HP Process Resource Manager User's Guide

Understanding how PRM manages resources
How PRM manages real memory resources
Chapter 2 51
As implied above, PRM provides a PRM group its entitlement on a
symmetric-multiprocessing (SMP) system with Hyper-Threading
disabled by granting the group its entitlement on each core. If the group
does not have at least one process for each core, PRM compensates by
proportionally increasing the PRM group’s entitlements on cores where
it does have processes. For example, a PRM group with a 10%
entitlement on a 4-core system, gets 10% of each core. If the group is
running on only one core because it has only one process, the 10%
entitlements from the three unused cores are given to the group on the
core where it has the process running. Thus, it gets 40% on that one core.
NOTE A PRM group on a system with Hyper-Threading disabled may not be
able to get its entitlement because it has too few processes. For example,
if the PRM group above—with only one single-threaded process—were to
have a 50% entitlement for the 4-core system, it would never get its
entitlement. PRM would give the group an entitlement of 100% on two
cores. However, because the group has only the one thread, it can use
only one core—resulting in a 25% entitlement.
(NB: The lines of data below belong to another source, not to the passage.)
/-- 44_decoder.md R181, 30_encoding.md R99: a read decode returns one of four results, a write decode one of two, and the codes of the five
results are the ones given. -/
def Obligations.OnlyFiveResults : Prop :=
  (∀ (strict : Bool) (raw : List Byte), decodeRead strict raw ∈
    ([⟨.on, .none⟩, ⟨.off, .none⟩, ⟨.unknown, .timeout⟩, ⟨.unknown, .malformed⟩] : List DecResult)) ∧
  (∀ raw : List Byte, decodeWrite raw ∈ ([⟨.acknowledged, .none⟩, ⟨.unknown, .timeout⟩] : List DecResult)) ∧
  resultPayload ⟨.off, .none⟩ = 0x0 ∧ resultPayload ⟨.on, .none⟩ = 0x1 ∧ resultPayload ⟨.acknowledged, .none⟩ = 0x3 ∧
  resultPayload ⟨.unknown, .timeout⟩ = 0x6 ∧ resultPayload ⟨.unknown, .malformed⟩ = 0xA

/-- 70_reset_and_hazards.md R292(a), 20_memory.md R57: a decode straight after a decode returns (Unknown, Timeout), whatever the two
decodes are. -/
def Obligations.SecondDecodeTimesOut : Prop :=
  ∀ (d d' : Instr) (s t : State), d ∈ [Instr.decRly, .decDin, .decOst] → d' ∈ [Instr.decRly, .decDin, .decOst] →
    exec d s = .next t → exec d' t = .next { t with responses := t.responses ++ [0x6] }

/-- 44_decoder.md R190(d): a well-formed reply followed by any number of 0x00 bytes still passes the strict check. -/
def Obligations.StrictAcceptsTrailingZeros : Prop :=
  ∀ (body : List Byte) (k : Nat), 3 ≤ body.length →
    decodeRead true (body ++ crc16Bytes body ++ List.replicate k 0x00) =
      if (body ++ crc16Bytes body).getD 4 0 = 0x01 then ⟨.on, .none⟩ else ⟨.off, .none⟩

/-! ### System operations (45_system.md) -/

/-- 45_system.md R201: MODE s sets CTRL.STRICT to `s`, answers 0 and changes nothing else; its word is 0xA000000s. -/
def Obligations.ModeSetsStrict : Prop :=
  (∀ s : State, exec (.mode 1) s = .next { s with strict := true, responses := s.responses ++ [0] } ∧
    exec (.mode 0) s = .next { s with strict := false, responses := s.responses ++ [0] }) ∧
  (∀ m : BitVec 1, decode (.cw32 (0xA0000000 + m.setWidth 32)) = .instr (.mode m)) ∧
  ∀ w : CmdWord, opField w = 0xA →
    (rsvField w ≠ 0 ∨ kindField w ≠ 0 ∨ devField w ≠ 0 ∨ chField w ≠ 0 ∨ (argField w).extractLsb' 1 7 ≠ 0) →
    decode (.cw32 w) = .reject .illegalCommand

/-- 45_system.md R202, 30_encoding.md R89: STAT answers bit 0 STRICT, bit 1 TXV, bit 4 OSTAT_OFFSET, bits 16:8 RXLEN and zeros, and
changes nothing; its word is 0xB0000000. -/
def Obligations.StatusViewReadsState : Prop :=
  (∀ s : State, exec .stat s = .next { s with responses := s.responses ++ [BitVec.ofNat 64
    ((if s.strict then 1 else 0) + (if s.txv then 2 else 0) + 16 * s.cfg.ostatOffset.toNat + 256 * s.rxlen.toNat)] }) ∧
  decode (.cw32 0xB0000000) = .instr .stat ∧
  ∀ w : CmdWord, opField w = 0xB → w ≠ 0xB0000000 → decode (.cw32 w) = .reject .illegalCommand

/-! ### Encodings (30_encoding.md) -/

/-- 30_encoding.md R82: a word `w` is an operation exactly when `w & mask = match`, with the operands at the bits the table gives. -/
def Obligations.CommandPatternsDecode : Prop :=
  ∀ w : CmdWord,
    (decode (.cw32 w) = .instr .crcInit ↔ w &&& 0xFFFFFFFF = 0x10000000) ∧
    (decode (.cw32 w) = .instr (.crcUpd (w.extractLsb' 0 8)) ↔ w &&& 0xFFFFFF00 = 0x20000000) ∧
    (decode (.cw32 w) = .instr .crcGet ↔ w &&& 0xFFFFFFFF = 0x30000000) ∧
    (decode (.cw32 w) = .instr (.mapRly (w.extractLsb' 8 8) (w.extractLsb' 0 8)) ↔ w &&& 0xFFFF0000 = 0x41000000) ∧
    (decode (.cw32 w) = .instr (.mapDin (w.extractLsb' 8 8)) ↔ w &&& 0xFFFF00FF = 0x42000000) ∧
    (decode (.cw32 w) = .instr (.mapOst (w.extractLsb' 8 8)) ↔ w &&& 0xFFFF00FF = 0x43000000) ∧
    (decode (.cw32 w) = .instr (.bldRly (w.extractLsb' 16 8) (w.extractLsb' 8 8) (w.extractLsb' 0 8)) ↔
      w &&& 0xFF000000 = 0x51000000) ∧
    (decode (.cw32 w) = .instr (.bldDin (w.extractLsb' 16 8) (w.extractLsb' 8 8)) ↔ w &&& 0xFF0000FF = 0x52000000) ∧
    (decode (.cw32 w) = .instr (.bldOst (w.extractLsb' 16 8) (w.extractLsb' 8 8)) ↔ w &&& 0xFF0000FF = 0x53000000) ∧
    (decode (.cw32 w) = .instr (.txRd (w.extractLsb' 0 3)) ↔ w &&& 0xFFFFFFF8 = 0x60000000) ∧
    (decode (.cw32 w) = .instr .rxClr ↔ w &&& 0xFFFFFFFF = 0x70000000) ∧
    (decode (.cw32 w) = .instr (.rxPush (w.extractLsb' 0 8)) ↔ w &&& 0xFFFFFF00 = 0x80000000) ∧
    (decode (.cw32 w) = .instr .decRly ↔ w &&& 0xFFFFFFFF = 0x91000000) ∧
    (decode (.cw32 w) = .instr .decDin ↔ w &&& 0xFFFFFFFF = 0x92000000) ∧
    (decode (.cw32 w) = .instr .decOst ↔ w &&& 0xFFFFFFFF = 0x93000000) ∧
    (decode (.cw32 w) = .instr (.mode (w.extractLsb' 0 1)) ↔ w &&& 0xFFFFFFFE = 0xA0000000) ∧
    (decode (.cw32 w) = .instr .stat ↔ w &&& 0xFFFFFFFF = 0xB0000000)

/-- 30_encoding.md R92: the four request-frame shapes under their mask, with the open fields at their places. -/
def Obligations.FramePatternsDecode : Prop :=
  ∀ f : FrameWord,
    (decode (.rqf64 f) = .instr (.frameRlyOn (f.extractLsb' 56 8) (f.extractLsb' 32 4) (f.extractLsb' 8 8) (f.extractLsb' 0 8)) ↔
      f &&& 0x00FFFFF0FFFF0000 = 0x0006000001000000) ∧
    (decode (.rqf64 f) = .instr (.frameRlyOff (f.extractLsb' 56 8) (f.extractLsb' 32 4) (f.extractLsb' 8 8) (f.extractLsb' 0 8)) ↔
      f &&& 0x00FFFFF0FFFF0000 = 0x0006000002000000) ∧
    (decode (.rqf64 f) = .instr (.frameDinRd (f.extractLsb' 56 8) (f.extractLsb' 32 4) (f.extractLsb' 8 8) (f.extractLsb' 0 8)) ↔
      f &&& 0x00FFFFF0FFFF0000 = 0x0003008000010000) ∧
    (decode (.rqf64 f) = .instr (.frameOstRd (f.extractLsb' 56 8) (f.extractLsb' 32 4) (f.extractLsb' 8 8) (f.extractLsb' 0 8)) ↔
      f &&& 0x00FFFFF0FFFF0000 = 0x0003000000010000)

/-- 30_encoding.md R82, R92: decoding an encoded instruction gives it back, for every instruction with every operand at every value. -/
def Obligations.DecodeOfEncodeIsIdentity : Prop :=
  ∀ i : Instr, decode (encode i) = .instr i

/-- 30_encoding.md R82, R92: each wire word that decodes is the one encoding of what it decodes to. -/
def Obligations.EncodeOfDecodeIsIdentity : Prop :=
  ∀ (w : Wire) (i : Instr), decode w = .instr i → encode i = w

/-- 30_encoding.md R94: exactly the words listed there are illegal. -/
def Obligations.IllegalWordsAreExactlyThese : Prop :=
  ∀ w : CmdWord, decode (.cw32 w) = .reject .illegalCommand ↔
    ((opField w = 0 ∨ 0xC ≤ (opField w).toNat) ∨
     rsvField w ≠ 0 ∨
     (kindField w = 0 ∧ opField w ∈ [0x4, 0x5, 0x9]) ∨
     (kindField w ≠ 0 ∧ opField w ∉ [0x4, 0x5, 0x9]) ∨
     (devField w ≠ 0 ∧ opField w ≠ 0x5) ∨
     (chField w ≠ 0 ∧ opField w ∉ [0x4, 0x5]) ∨
     (argField w ≠ 0 ∧ (opField w ∈ [0x1, 0x3, 0x7, 0x9, 0xB] ∨ (opField w ∈ [0x4, 0x5] ∧ kindField w ≠ 1))) ∨
     ((argField w).extractLsb' 3 5 ≠ 0 ∧ opField w = 0x6) ∨
     ((argField w).extractLsb' 1 7 ≠ 0 ∧ opField w = 0xA))

/-- Words of 95_test_vectors.md, one or more per family, decode to what they stand for. -/
def Obligations.SampleWordsDecode : Prop :=
  decode (.cw32 0x20000001) = .instr (.crcUpd 0x01) ∧
  decode (.cw32 0x41000301) = .instr (.mapRly 3 0x01) ∧
  decode (.cw32 0x43000200) = .instr (.mapOst 2) ∧
  decode (.cw32 0x51F70802) = .instr (.bldRly 247 8 0x02) ∧
  decode (.cw32 0x52010100) = .instr (.bldDin 1 1) ∧
  decode (.cw32 0x60000007) = .instr (.txRd 7) ∧
  decode (.cw32 0x80000084) = .instr (.rxPush 0x84) ∧
  decode (.cw32 0x93000000) = .instr .decOst ∧
  decode (.cw32 0xA0000001) = .instr (.mode 1) ∧
  decode (.rqf64 0x010300810001D422) = .instr (.frameDinRd 1 1 0xD4 0x22) ∧
  decode (.cw32 0x5D010101) = .reject .illegalCommand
How PRM manages real memory resources
Memory management refers to the rules that govern real and virtual
memory and allow for sharing system resources by user and system
processes.
In order to understand how PRM manages real memory (both private
and shared), it is useful to understand how PRM interacts with standard
HP-UX memory management.
How HP-UX manages memory
The data and instructions of any process (a program in execution) must
be available to the core by residing in real memory at the time of
execution. Real memory is shared by all processes and the kernel.